DynVision is a modular toolbox for constructing and evaluating recurrent convolutional neural networks (RCNNs) with biologically inspired dynamics. It provides a flexible framework for exploring how recurrent connections and temporal dynamics shape visual processing in artificial neural networks and how these networks can be aligned with properties of biological visual systems.

DynVision Approach Overview

Key Features

  • Biologically Plausible Dynamics: Implement neural dynamics governed by continuous differential equations with realistic time constants and delays
  • Diverse Recurrent Architectures: Explore various recurrent connection types (self, full, depthwise, pointwise, local topographic)
  • Minimal Coding Requirements: Customization of models, training hyperparameters, testing scenarios, data selection, parameter sweeps, visualizations can be achieved by editing by human-readable config files.
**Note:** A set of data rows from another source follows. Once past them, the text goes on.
/-- A source pixel of a bitmap, at a column and row inside the source. -/
def Dev.bmpPixel (d : Dev) (b : Bmp) (x y : Nat) : Raw :=
  let row := b.base + y * b.pitch
  if b.fmt = 0xA ∨ b.fmt = 0xB then
    let c := if b.fmt = 0xA then 8 else 10
    let at' (i : Nat) : Nat := streamBits (fun j => d.pixWord (row + j)) ((x / 2 * 4 + i) * c) c
    .enc c c c (at' (if x % 2 = 0 then 0 else 2)) (at' 1) (at' 3) one14
  else
    let n := fmtBits b.fmt
    rawPixel b.fmt b.pal b.idx b.transp0 (streamBits (fun j => d.pixWord (row + j)) (x * n) n)

/-- The highest value of channel `i` of an encoded or linear dot. -/
def Raw.chanMax (r : Raw) (i : Nat) : Nat :=
  match r with
  | .enc nr ng nb _ _ _ _ => if i = 0 then 2 ^ nr - 1 else if i = 1 then 2 ^ ng - 1 else if i = 2 then 2 ^ nb - 1 else one14
  | _ => if i = 3 then one14 else 0xFFFF

/-- The dot of four columns by four rows under the scaler's taps, columns first (R163, R201). -/
def scale16 (shape : Raw) (tx ty : List Int) (px : Nat → Nat → Raw) : Raw :=
  let ch (i : Nat) : Nat :=
    filter4 ty ((List.range 4).map (fun r =>
      filter4 tx ((List.range 4).map (fun c => (px c r).chans.getD i 0)) (shape.chanMax i))) (shape.chanMax i)
  shape.withChans [ch 0, ch 1, ch 2, ch 3]

/-- Dot `u` of window line `v` of a bitmap layer (R163). -/
def Dev.bmpDot (d : Dev) (t : Luts) (b : Bmp) (w : Win) (u v : Nat) : Raw :=
  if b.filter && !fmtIndexed b.fmt then
    let nx : Int := (((2 * u + 1) * b.sw : Nat) : Int) - w.w
    let ny : Int := (((2 * v + 1) * b.sh : Nat) : Int) - w.h
    let dx : Int := 2 * w.w
    let dy : Int := 2 * w.h
    let cx := nx / dx
    let cy := ny / dy
    let ph (num den : Int) : Nat := (64 * (num % den) / den).toNat
    let px (c r : Nat) : Raw :=
      d.bmpPixel b (clampN (cx - 1 + c) (b.sw - 1)) (clampN (cy - 1 + r) (b.sh - 1))
    scale16 (px 1 1) (t.taps (ph nx dx)) (t.taps (64 + ph ny dy)) px
  else d.bmpPixel b ((2 * u + 1) * b.sw / (2 * w.w)) ((2 * v + 1) * b.sh / (2 * w.h))

/-- The main-memory words read for a window line of a bitmap. -/
def bmpAddrs (b : Bmp) (w : Win) (v : Nat) : List Nat :=
  let cy : Int := ((((2 * v + 1) * b.sh : Nat) : Int) - w.h) / (2 * w.h)
  let rows := if b.filter && !fmtIndexed b.fmt then
      ([-1, 0, 1, 2].map (fun (k : Int) => clampN (cy + k) (b.sh - 1))).eraseDups
    else [(2 * v + 1) * b.sh / (2 * w.h)]
  (rows.flatMap (fun r => (List.range (cdiv (b.sw * fmtBits b.fmt) 48)).map (b.base + r * b.pitch + ·))).filter
    (· < 0x1000000)

/-! ### Camera windows (chapter 8) -/

def Dev.cam (d : Dev) (c : Nat) : Cam := d.cams.getD c Cam.reset
def Dev.modCam (d : Dev) (c : Nat) (f : Cam → Cam) : Dev := { d with cams := d.cams.set c (f (d.cam c)) }

def Dev.camSw (d : Dev) (c : Nat) : Nat := d.fld (rCAM_SIZE c) fCAM_SIZE_SW_M1 + 1
def Dev.camSh (d : Dev) (c : Nat) : Nat := d.fld (rCAM_SIZE c) fCAM_SIZE_SH_M1 + 1
def Dev.camW (d : Dev) (c : Nat) : Nat := d.fld (rCAM_WARP c) fCAM_WARP_W
def Dev.camGx (d : Dev) (c : Nat) : Nat := 16 * 2 ^ d.fld (rCAM_WARP c) fCAM_WARP_GX
def Dev.camGy (d : Dev) (c : Nat) : Nat := 2 ^ d.fld (rCAM_WARP c) fCAM_WARP_GY

/-- The grid of a warp table over a window (R200). -/
def Dev.camNx (d : Dev) (c : Nat) (w : Win) : Nat := (w.w - 1) / d.camGx c + 2
def Dev.camNy (d : Dev) (c : Nat) (w : Win) : Nat := (w.h - 1) / d.camGy c + 2

/-- The word of a grid point of the warp table taken at binding. -/
def Dev.warpAddr (d : Dev) (c : Nat) (w : Win) (j i : Nat) : Nat :=
  (d.cam c).warp + i * cdiv (d.camNx c w) 2 + j / 2

/-- Grid point (j, i): DX in quarter dots, DY in sixteenths of a line (R200). -/
def Dev.warpPoint (d : Dev) (c : Nat) (w : Win) (j i : Nat) : Int × Int :=
  let e := natBits (d.mainOrZero (d.warpAddr c w j i)) (if j % 2 = 0 then 24 else 0) 24
  (natToInt 13 (natBits e 11 13), natToInt 11 (natBits e 0 11))

/-- DX × GX × GY and DY × GX × GY at window dot u of window line v, interpolated exactly (R200). -/
def Dev.warpAt (d : Dev) (c : Nat) (w : Win) (u v : Nat) : Int × Int :=
  if d.flag (rCAM_WARP c) fCAM_WARP_WARP_EN then
    let gx := d.camGx c
    let gy := d.camGy c
    let j := u / gx
    let i := v / gy
    let fx : Int := (u % gx : Nat)
    let fy : Int := (v % gy : Nat)
    let a := d.warpPoint c w j i
    let b := d.warpPoint c w (j + 1) i
    let e := d.warpPoint c w j (i + 1)
    let f := d.warpPoint c w (j + 1) (i + 1)
    let mixv (p q r s : Int) : Int := (p * (gx - fx) + q * fx) * (gy - fy) + (r * (gx - fx) + s * fx) * fy
    (mixv a.1 b.1 e.1 f.1, mixv a.2 b.2 e.2 f.2)
  else (0, 0)

/-- The floor of the nominal source row of window line v (R199). -/
def camYn (sh : Nat) (w : Win) (v : Nat) : Int := ((((2 * v + 1) * sh : Nat) : Int) - w.h) / (2 * w.h)

/-- The source lines window line v needs, as lowest and highest inside the source (R199). -/
def Dev.camNeed (d : Dev) (c : Nat) (w : Win) (v : Nat) : Nat × Nat :=
  let y := camYn (d.camSh c) w v
  let k : Int := d.camW c
  (clampN (y - k + 1) (d.camSh c - 1), clampN (y + k) (d.camSh c - 1))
For more elaborate extensions there are template files and guides.
  • Modular Components: Easily combine and reconfigure biologically-inspired features:
    • Recurrent processing within and across areas
    • Skip and feedback connections
    • Retinal preprocessing
    • Supralinear activation
    • Adaptive input gain
  • Modular Operation Order: Easily rearrange the execution order of layer operations like convolution, adding recurrence, applying delays, nonlinearity, pooling, recording activity, etc.
  • Efficient Workflow Management: Leverages Snakemake for reproducible experiments and parameter sweeps
  • PyTorch Lightning Integration: Standardized training with minimal boilerplate
  • Optimized Performance: Fast data loading with FFCV, GPU acceleration, mixed precision
  • Pre-built Model Zoo: Access pre-implemented architectures like AlexNet, CorNetRT, ResNet variants, CordsNet, and DyRCNNx4/8

DynVision Architecture

Installation

Python requirement: Python 3.11+

# Install from PyPI (recommended for most users)
pip install dynvision

From source (for development):

# Clone repository
git clone https://github.com/Lindsay-Lab/dynvision.git
cd dynvision

# Create conda environment (recommended)
conda create -n dynvision python=3.11
conda activate dynvision

# Install PyTorch with CUDA (adjust as needed)
conda install pytorch torchvision pytorch-cuda=11.8 -c pytorch -c nvidia

# Install DynVision in editable mode
pip install -e .

For more detailed installation instructions, see the Installation Guide.

Quick Start

import torch
from dynvision.models import DyRCNNx4

# Create a 4-layer RCNN with recurrent connections
model = DyRCNNx4(
    n_classes=10,
    input_dims=(20, 3, 224, 224),  # (timesteps, channels, height, width)
    recurrence_type="full",        # Full recurrent connectivity
    dt=2,                          # Integration time step (ms)
    tau=5,                         # Neural time constant (ms)
    t_feedforward=0,               # feedforward delay (ms)
    t_recurrence=6,                # recurrence delay (ms)
)

# Forward pass with a batch of inputs
batch = torch.randn(1, 20, 3, 224, 224)  # (batch, timesteps, channels, height, width)
outputs = model(batch)

For a step-by-step tutorial, see the Getting Started guide.

Example Experiments

DynVision includes pre-configured experiments to explore temporal response properties of different recurrent architectures:

# Train and run contrast response experiment with on multiple models
snakemake --config experiment=contrast model_name=['AlexNet', 'ResNet18', 'CorNetRT'] data_name=cifar100

# Evaluate stimulus duration effects with different recurrence types
snakemake -j4 --config experiment=duration model_name=DyRCNNx4 model_args="{rctype: [full, self, pointdepthwise]}"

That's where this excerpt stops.